Все это надо разрубить разом и бесповоротно, как ни готовься к решающему часу.
Много ли отыщется сильных? Чтобы однажды перемениться на всю оставшуюся жизнь и сказать себе: я новый!
Одно дело – поддаться моменту, порыву, тому безоглядному чувству, что порой овладевает нами, чувству тоски, одиночества, брезгливости от неверного житья, от земной грязи – и кинуться в затворы, в пост, в монашество, но после, опомнившись, вскричать слезно: «Братцы! И что я исделал, Господи. Да не посули ближнему тоей каторги. Безумец… жизнь и так коротка, чтобы обрезать ее». И тут же слабость духа своего изменщик покроет пышными и блудливыми словесными одеждами. Но сказано: каждое лишнее слово в будущей жизни обернется грехом.

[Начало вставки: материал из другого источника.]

-- ==== Sys2Proof/WellFormed.lean ====
section
/-! DEFINITION. Commands that a real interface can present: the checks on operands that the types do not make. -/

namespace Sys2Proof

/-- A register write has a width that PCIe's BAR0 takes and a value of that width (R21). -/
def regWriteOk (width : Nat) (v : W64) : Bool := (width == 4 && v.toNat < 2 ^ 32) || width == 8

/-- A memory access over PCIe carries 1 to 4,096 bytes (a PCIe request's limit). -/
def pcieLenOk (n : Nat) : Bool := 1 ≤ n && n ≤ 4096

/-- A flit is 256 bytes (R763). -/
def flitOk (flit : List Byte) : Bool := flit.length == 256

/-- An identity block is 32 bytes (R835). -/
def identityOk (block : List Byte) : Bool := block.length == 32

/-- A measurement fits the registers that show it (R975). -/
def measuredOk (m : Measured) : Bool :=
  m.powerW < 65536 && m.inputMv < 65536 && m.input10ma < 65536 && m.maxDieC < 256 && m.maxHbmC < 256 && m.outletC < 256 &&
    m.inletC < 256

/-- A trained PCIe link has 1, 2, 4, 8 or 16 lanes (R849). -/
def lanesOk (n : Nat) : Bool := [1, 2, 4, 8, 16].contains n

/-- Temperatures and rail voltages of the eight compute dies (R921). -/
def diesOk (a b : List Nat) : Bool := a.length == 8 && b.length == 8

/-- One of the 24 cores that Sunrise loads (R899), the MCP among them. -/
def hubCoreOk (n : Nat) : Bool := n < 24

/-- A command is well formed. Every constructor is named, so that a new one cannot slip past. -/
def Instr.wf : Instr → Bool
  | .registerWrite _ _ width v => regWriteOk width v
  | .bar0AccessInvalid _ _ width _ => pcieLenOk width
  | .bar2Read _ _ len => pcieLenOk len
  | .bar2Write _ _ bytes => pcieLenOk bytes.length
  | .flitReceive _ _ flit _ _ => flitOk flit
  | .identityReceived _ _ block => identityOk block
  | .envelopeUpdate m => measuredOk m
  | .pcieLinkTrained _ lanes => lanesOk lanes
  | .sunriseEnd temps railsMv => diesOk temps railsMv
  | .hubCoreFail core => hubCoreOk core
  | .nop _ _ | .endKernel _ _ | .loop _ _ | .sli _ _ | .salu _ _ | .sld _ _ | .sst _ _ | .reservedOpcode _ _
  | .imageOverrun _ _ | .vadd _ _ | .vsub _ _ | .vmul _ _ | .vfma _ _ | .vmin _ _ | .vmax _ _ | .vabs _ _ | .vneg _ _
  | .vand _ _ | .vor _ _ | .vxor _ _ | .vshl _ _ | .vshr _ _ | .vsra _ _ | .vmov _ _ | .vbcast _ _ | .viota _ _
  | .vext _ _ | .vins _ _ | .vperm _ _ | .vpack _ _ | .vcmp _ _ | .vsel _ _ | .mlog _ _ | .mpop _ _ | .mfirst _ _
  | .cvt _ _ | .vld _ _ | .vst _ _ | .red _ _ | .mmul _ _ | .mwait _ _ | .matrixPassStart _ _ _ _
  | .matrixCommandComplete _ _ | .dma _ _ | .dwait _ _ | .dmaDescriptorStart _ _ | .dmaDescriptorRetire _ _
  | .dmaBankStarvation _ _ _ | .kvapp _ _ | .kvappComplete _ _ | .kvwait _ _ | .kvgather _ _ | .sfn _ _ | .sglu _ _
  | .smpr _ _ | .mmulg _ _ | .gsend _ _ | .gsendRetire _ _ | .gctlQuery _ _ | .gctlRelease _ _ | .svuPhase1Element _ _
  | .svuStreamGroup _ _ _ | .kernelImageLoadDone _ _ | .kernelDispatch _ _ | .svuKernelDispatch _ _ | .copyLinear _ _ _
  | .copyNvwsStream _ _ _ | .copyFabric _ _ _ | .copyRdma _ _ _ | .kvExport _ _ | .kvImport _ _ _ | .waitFence _ _
  | .waitMemoryPoll _ _ _ | .condPoll _ _ _ | .waitTimeout _ _ | .signal _ _ | .loopIterationStart _ _ _ | .call _ _
  | .send _ _ | .sendArm _ _ | .epoch _ _ | .event _ _ | .join _ _ | .nodeCommit _ _ _ | .completionRecordWrite _ _ _
  | .nodeBudget _ _ | .nodeIo _ _ | .sendAckTimeout _ _ | .deadlockCheck | .slotBoundary _ | .graceExpiry _
  | .regulatorRefill _ | .cmiReqCtrlGo _ | .mcpTakeRequest _ | .cmiRspValidClear _ | .cmiResponseDelivery _
  | .identityQuery _ | .ctxCreate _ | .ctxDestroy _ | .ctxDrainEnd _ _ | .ctxZeroingEnd _ | .ctxQuery _ | .fenceGrant _
  | .fenceRevoke _ | .connOpen _ | .connReady _ | .connClose _ | .memAlloc _ | .memFree _ | .memFreeZeroDone _ _
  | .memMap _ | .memUnmap _ | .bar2WindowSet _ | .svuProgLoad _ | .kvTableSet _ | .graphPost _ _ | .subgraphRelease _
  | .graphAbort _ | .cplRingSet _ | .graphQuery _ | .weightKeyImport _ | .weightLoad _ _ | .install _ _
  | .weightShardArrival _ _ _ | .weightShardTimeout _ _ | .weightLoadComplete _ | .weightDrop _
  | .weightDropComplete _ _ _ | .nvwsImageErase _ | .weightQuery _ | .weightRepairComplete _ _ _ _ | .codebookLoad _
  | .codebookSlotWriteDone _ _ _ _ | .codebookWaitLimit _ _ | .codebookRelease _ | .codebookQuery _ | .sfuSlotWrite _
  | .sfuTableWrite _ | .sfuBankPrepare _ | .sfuBankCopyDone _ _ | .sfuPrepareWaitLimit _ | .sfuBankSwitch _
  | .sfuBankQuery _ | .powerLatencySet _ | .powerCapSet _ | .slewFloorSet _ | .powerQuery _ | .schedTableSet _
  | .regulatorSet _ | .preemptGraceSet _ | .schedQuery _ | .logRead _ | .escalationSet _ | .serviceRestore _
  | .partitionReset _ | .jobPatienceSet _ | .debugChallenge _ | .debugUnlock _ _ | .attestQuote _ | .attestCertChain _
  | .stateSave _ _ | .fullStateSaveDone _ | .duskDumpRead _ | .testModeEnter _ | .testModeExit _ | .hbmRepairQuery _
  | .softPpr _ | .hardPpr _ | .spareRow _ | .hbmRepairDone _ | .trainingSavedClear _ | .ptFenceSelWrite _ _ _
  | .fpControlDisable _ | .portDisableDone _ | .fpControlEnable _ | .dbgResumeGo _ | .msixUnmask _ _
  | .functionLevelReset _ | .pcieHotReset | .vfEnableChange _ _ | .atsInvalidation _ _
  | .atsTranslationCompletion _ _ _ _ _ | .rdmaWriteInbound _ _ _ _ | .rdmaReadInbound _ _ _ _
  | .rdmaWriteImmInbound _ _ _ _ _ | .rdmaRetransmitTimeout _ | .ethFrameDiscard _ | .ackProgressTimeout _ _
  | .laneLockLoss _ _ | .retrainComplete _ _ _ | .portTrainingRetry _ | .identitySend _ _ | .absentLimitExpiry _
  | .packetForward _ _ | .reduceHoldExpiry _ _ | .armCancelExpiry _ | .writeArrival _ _ | .addArrival _ _
  | .signalArrival _ _ | .fabricAckArrival _ _ | .fabricCopyAckTimeout _ _ | .abort _ _ | .patrolScrubRead _
  | .hbmCaParityError _ _ | .hbmSelfRefreshReturn _ | .cpHeartbeatCheck _ | .sundownComplete _ _
  | .partitionComputeReset _ | .partitionReinit _ _ | .partitionResetEnd _ | .tileHang _ _ | .tileStopFail _ _
  | .dcpWatchdog _ | .mcpWatchdog | .pwrEnRise | .pwrEnFall | .resetNAssert | .resetNDeassert | .standbyPowerUp
  | .railsInRegulation | .dawnEnd _ | .thermalSettle | .trainingItemDone _ _ | .partitionZeroed _
  | .morningCoreVerify _ _ _ | .nvwsMountDone _ | .readiness | .savedRecordWrite _ _ _ | .fwSvnRaise
  | .thermalThrottleStep _ _ _ | .thermalTrip | .coolantOutletHigh | .overcurrent | .inputOvervoltage
  | .inputUndervoltage | .refclkLoss | .fillerStart _ _ | .activityStepDown _ _ | .activityExit _ | .a4Entry | .a4Exit
  | .firmwareBundleUpdate _ | .cablingPlanWrite _ | .vfMapWrite _ | .ethAddressRecordWrite _ | .pldmSensorRefresh _
  | .smbusAlertResponse | .jtagInstruction _ | .standbyPowerLoss | .rampStartDelay | .thermNRelease
  | .debugChallengeExpiry | .attestQuoteDone _ | .bar2Resize _ _ | .rdmaAckArrival _ _ _
  | .congestionNotificationPacket _ | .arpNdRequest _ _ | .ethLinkUp _ => true

end Sys2Proof
end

И все же простим ему и не осудим, ибо, положа руку на сердце, многим ли из нас удалось бы разлучиться с телесной радостью?

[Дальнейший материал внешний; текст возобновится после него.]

/-- Device memory. MEM_ALLOC takes free pages of a partition; MEM_MAP maps pages of an allocation at a free, aligned range; MEM_UNMAP
takes a mapped range out; MEM_FREE marks an unmapped allocation, and MEM_FREE_ZERO_DONE, once no node holds it, zeroes and returns
its frames and replies. -/
def Obligations.DeviceMemoryIsManaged : Prop :=
  ∀ (s u : State) (k : Fin 9) (r : Req),
    let w := r.payload
    (∀ (h : Nat) (v : State), let p := bitsOf (wd w 0) 18 16
      let n := bitsOf (wd w 1) 20 0
      let big := bitOf (wd w 0) 8
      let pages := pickPages (u.part p).hbm.used (Config.freeNat u.free) big (bitsOf (wd w 0) 5 4) n
      Asked s k 0x0201 r u → PartOk u k r p → NoBits r [0xFFF8FECF, 0xFFE00000] → 1 ≤ n → n ≤ 1048576 → n ≤ pages.length →
      freshId { u with free := u.free + 1 } (fun h => (tabFind (u.ctx r.ctx).allocs h).isSome) 1 4294967295
        (u.ctx r.ctx).allocs.length = some (h, v) →
      let h1 := { (u.part p).hbm with used := setInsAll (u.part p).hbm.used (pages.flatMap (pageUnits big)) }
      exec (.memAlloc k) s = .next (okReply ((v.setPart p { u.part p with hbm := h1 }).setCtx r.ctx
        { u.ctx r.ctx with allocs := tabSet (u.ctx r.ctx).allocs h { part := p, big, pages } }) k r [h])) ∧
    (∀ b : Alloc, let x := u.ctx r.ctx
      let n := bitsOf (wd w 2) 20 0
      let dva := wd64 w 4 % 2 ^ 48
      let size := if b.big then 2097152 else 65536
      Asked s k 0x0203 r u → NoBits r [0, 0x7FE00000, 0xFFE00000, 0xFFFFFFFF, 0, 0xFFFF0000] →
      tabFind x.allocs (wd w 0) = some b → beingFreed u b = false → 1 ≤ n → dva % size = 0 → dva + n * size ≤ 2 ^ 48 →
      meetsMap x dva (n * size) = false → bitsOf (wd w 1) 20 0 + n ≤ b.pages.length →
      exec (.memMap k) s = .next (okReply (remap u r.ctx fun v l => l ++
        [{ dva, units := ((b.pages.drop (bitsOf (wd w 1) 20 0)).take n).flatMap (pageUnits b.big), big := b.big,
           writable := bitOf (wd w 1) 31, part := b.part, handle := wd w 0, born := v }]) k r [])) ∧
    (let x := u.ctx r.ctx
     let n := 65536 * bitsOf (wd w 0) 20 0
     let dva := wd64 w 2 % 2 ^ 48
     let lives := (liveMaps x).filter fun m => m.handle != 0
     Asked s k 0x0204 r u → NoBits r [0xFFE00000, 0xFFFFFFFF, 0, 0xFFFF0000] → dva % 65536 = 0 → 0 < n → dva + n ≤ 2 ^ 48 →
      (∀ i, i < n / 65536 → ∃ m ∈ lives, m.covers x.mapVer (dva + 65536 * i) = true) →
      (∀ m ∈ lives, m.big = true → overlap dva n m.dva (65536 * m.units.length) = true →
        (m.dva < dva → dva % 2097152 = 0) ∧ (dva + n < m.dva + 65536 * m.units.length → (dva + n) % 2097152 = 0)) →
      exec (.memUnmap k) s = .next (okReply (remap u r.ctx fun v l => l.flatMap (cutMap dva n v)) k r [])) ∧
    (∀ b : Alloc, Asked s k 0x0202 r u → tabFind (u.ctx r.ctx).allocs (wd w 0) = some b → beingFreed u b = false →
      (∀ m ∈ liveMaps (u.ctx r.ctx), m.handle ≠ wd w 0) →
      exec (.memFree k) s = .next ((longOp u k r [b.part] 0 0).setCtx r.ctx { u.ctx r.ctx with
        allocs := tabSet (u.ctx r.ctx).allocs (wd w 0) { b with freeing := some u.nextOp } })) ∧
    (∀ (c : Fin 64) (h o : Nat) (a : Alloc), tabFind (s.ctx c).allocs h = some a → a.freeing = some o → beingFreed s a = true →
      stillHeld s c h = false → (s.part a.part).reset = none →
      let v := zeroUnits s a.part (a.pages.flatMap (pageUnits a.big))
      exec (.memFreeZeroDone c h) s =
        .next (endOp (v.setCtx c { v.ctx c with allocs := tabDel (v.ctx c).allocs h }) o 0 []))

/-- Windows of BAR2 and SVU programs. BAR2_WINDOW_SET maps aligned device memory of the context into a free, aligned range of the
function's BAR2, or takes an entry of the context out; SVU_PROG_LOAD stores a program whose words are good on every partition of
the context and extends its measurement. -/
def Obligations.WindowsAndProgramsLoad : Prop :=
  ∀ (s u : State) (k : Fin 9) (r : Req),
    let w := r.payload
    (let f := u.fn k
     let e := bitsOf (wd w 0) 3 0
     Asked s k 0x0210 r u → NoBits r [0x3FFFFFF0, 0xFFFFFFFF] →
      (bitOf (wd w 0) 30 = true → (∀ x, tabFind f.bar2 e = some x → x.ctx = r.ctx) → wd64 w 2 % 2097152 = 0 →
        wd64 w 4 % 2097152 = 0 → wd64 w 6 % 2097152 = 0 → 0 < wd64 w 6 → wd64 w 2 + wd64 w 6 ≤ bar2Bytes f →
        (∀ x ∈ f.bar2, x.1 ≠ e → overlap (wd64 w 2) (wd64 w 6) x.2.off x.2.bytes = false) → wd64 w 4 + wd64 w 6 ≤ 2 ^ 48 →
        let win : Window := { ctx := r.ctx, dva := wd64 w 4, units := wd64 w 6 / 2097152, writable := bitOf (wd w 0) 31,
                              off := wd64 w 2 }
        exec (.bar2WindowSet k) s = .next (okReply (u.setFn k { f with bar2 := tabSet f.bar2 e win }) k r [])) ∧
      (∀ x, bitOf (wd w 0) 30 = false → tabFind f.bar2 e = some x → x.ctx = r.ctx →
        exec (.bar2WindowSet k) s = .next (okReply (u.setFn k { f with bar2 := tabDel f.bar2 e }) k r []))) ∧
    (∀ (h : Nat) (v : State), let n := bitsOf (wd w 0) 6 0
      Asked s k 0x0220 r u → 1 ≤ n → n ≤ 64 → NoBits r [0xFFFFFF80, 0xFFFFFFFF] →
      (∀ x ∈ (w.drop 2).take n, svuWordBad x = false) → (∀ p ∈ (u.ctx r.ctx).parts, (u.part p).svuWords + n ≤ 2048) →
      freshId u (fun h => (tabFind (u.ctx r.ctx).progs h).isSome) 1 65535 (u.ctx r.ctx).progs.length = some (h, v) →
      exec (.svuProgLoad k) s = .next (okReply (extendCmr ((v.ctx r.ctx).parts.foldl
          (fun s p => s.setPart p { s.part p with svuWords := (s.part p).svuWords + n })
          (v.setCtx r.ctx { v.ctx r.ctx with progs := tabSet (v.ctx r.ctx).progs h ((w.drop 2).take n) })) r.ctx 0x0220
        (wordsBytes w)) k r [h]))

/-- HBM repair in test. HBM_REPAIR QUERY tells what is left; SOFT_PPR, HARD_PPR and SPARE_ROW begin, one at a time, where a resource is
left, else they answer REPAIR_NO_SPARE; HBM_REPAIR_DONE uses it up, and answers what is left with the row reading as zero, or that the
repair failed. -/
def Obligations.RowRepairsRun : Prop :=
  ∀ (s u : State) (k : Fin 9) (r : Req),
    let w := r.payload
    let p := repStack w / 3
    (Asked s k 0x0A03 r u → s.hbmOp = none → NoBits r [0x07E00EFF, 0xFC0C0000] → repStack w < 24 → bitsOf (wd w 1) 25 24 ≠ 3 →
      (u.part p).inTest = true →
      let begun (kind : Nat) : State := if noSpare (u.part p).hbm w then refuseMsg u k r 0x0A10 noField
        else { longOp u k r [p] 0 0 with hbmOp := some ⟨u.nextOp, kind, w⟩ }
      (repMethod w = 0 → bitOf (wd w 0) 27 = false →
        exec (.hbmRepairQuery k) s = .next (okReply u k r [repLeft (u.part p).hbm w])) ∧
      (repMethod w = 1 → exec (.softPpr k) s = .next (begun 1)) ∧
      (repMethod w = 2 → bitOf (wd w 0) 27 = false → exec (.hardPpr k) s = .next (begun 2)) ∧
      (repMethod w = 3 → bitOf (wd w 0) 27 = false → exec (.spareRow k) s = .next (begun 3))) ∧
    (∀ (o : RepairOp) (took : Bool), s.hbmOp = some o → let q := repStack o.words / 3
      let used := useRepair (s.part q).hbm o.kind o.words took
      let h := if took then zeroRow used q o.words else used
      exec (.hbmRepairDone took) s = .next (endOp { s.setPart q { s.part q with hbm := h } with
          hbmOp := none, saved := if o.kind = 2 then tabDel s.saved (repStack o.words) else s.saved } o.op
        (if took then 0 else 0x0A11) [repLeft h o.words]))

Тая, Тая, Таисья, опомнись, сердешная. Еще не рано вернуться тебе вкруг черного стоялого озерца и кануть неузнанной в хилой березовой ворге[23]
, скинуть ряску, еще раз омыться в проточной светлой струе и в одной застиранной холщовой исподнице вернуться к отцу-матери, позабыв о наваждениях и мучительно-сладком полете на седьмое небо к Божьему престолу. Разве стыдно признаться в собственной слабости? Лишь признавшись в ней, мы уже делаем крохотный шажок к очищению. Ты слышишь, Тая, как оковала твое голубое от изнурения тело дерюжья ряса, каждое волоконце, прежде прилипчивое к плоти, вдруг огрубело и обрело жесткость власяницы или той самой кольчужки, что носят на голом теле юроды, и уже невдолге та минута, когда сольется она с плотью и станет новой кожей.Озябнув и смирив телесное жжение, странница вышла из озера. Вода стекала с рясы, и ступни ног, отмытые до белизны, на берегу показались уродливыми, расплющенными от ходьбы. Но в свищах и струпьях разбитые пальцы принесли не горечь, но удовлетворение. Таисья добыла из-под рясы кипарисовый крестик, поцеловала: увидала слишком великую, в круглых венах грудь и почувствовала к ней ненависть. Она до боли пожамкала сосцы и пошла к церковке, часто крестясь. Лицо ее, серое от гнуса, выражало то умиротворение, которое приносит долгий добровольный пост. За месяц дороги она привыкла уже питаться кореньями, лесовой ягодой, той лешевой едой, что, наверное, и растет для пропитанья странников. Мясо выгорело, и мослы обрели ту легкость, какая дается лишь постникам. Оводья гудели, и комар стоял над головою зыбким столбом, но странница не отмахивалась и стойко переносила сатанинские напасти.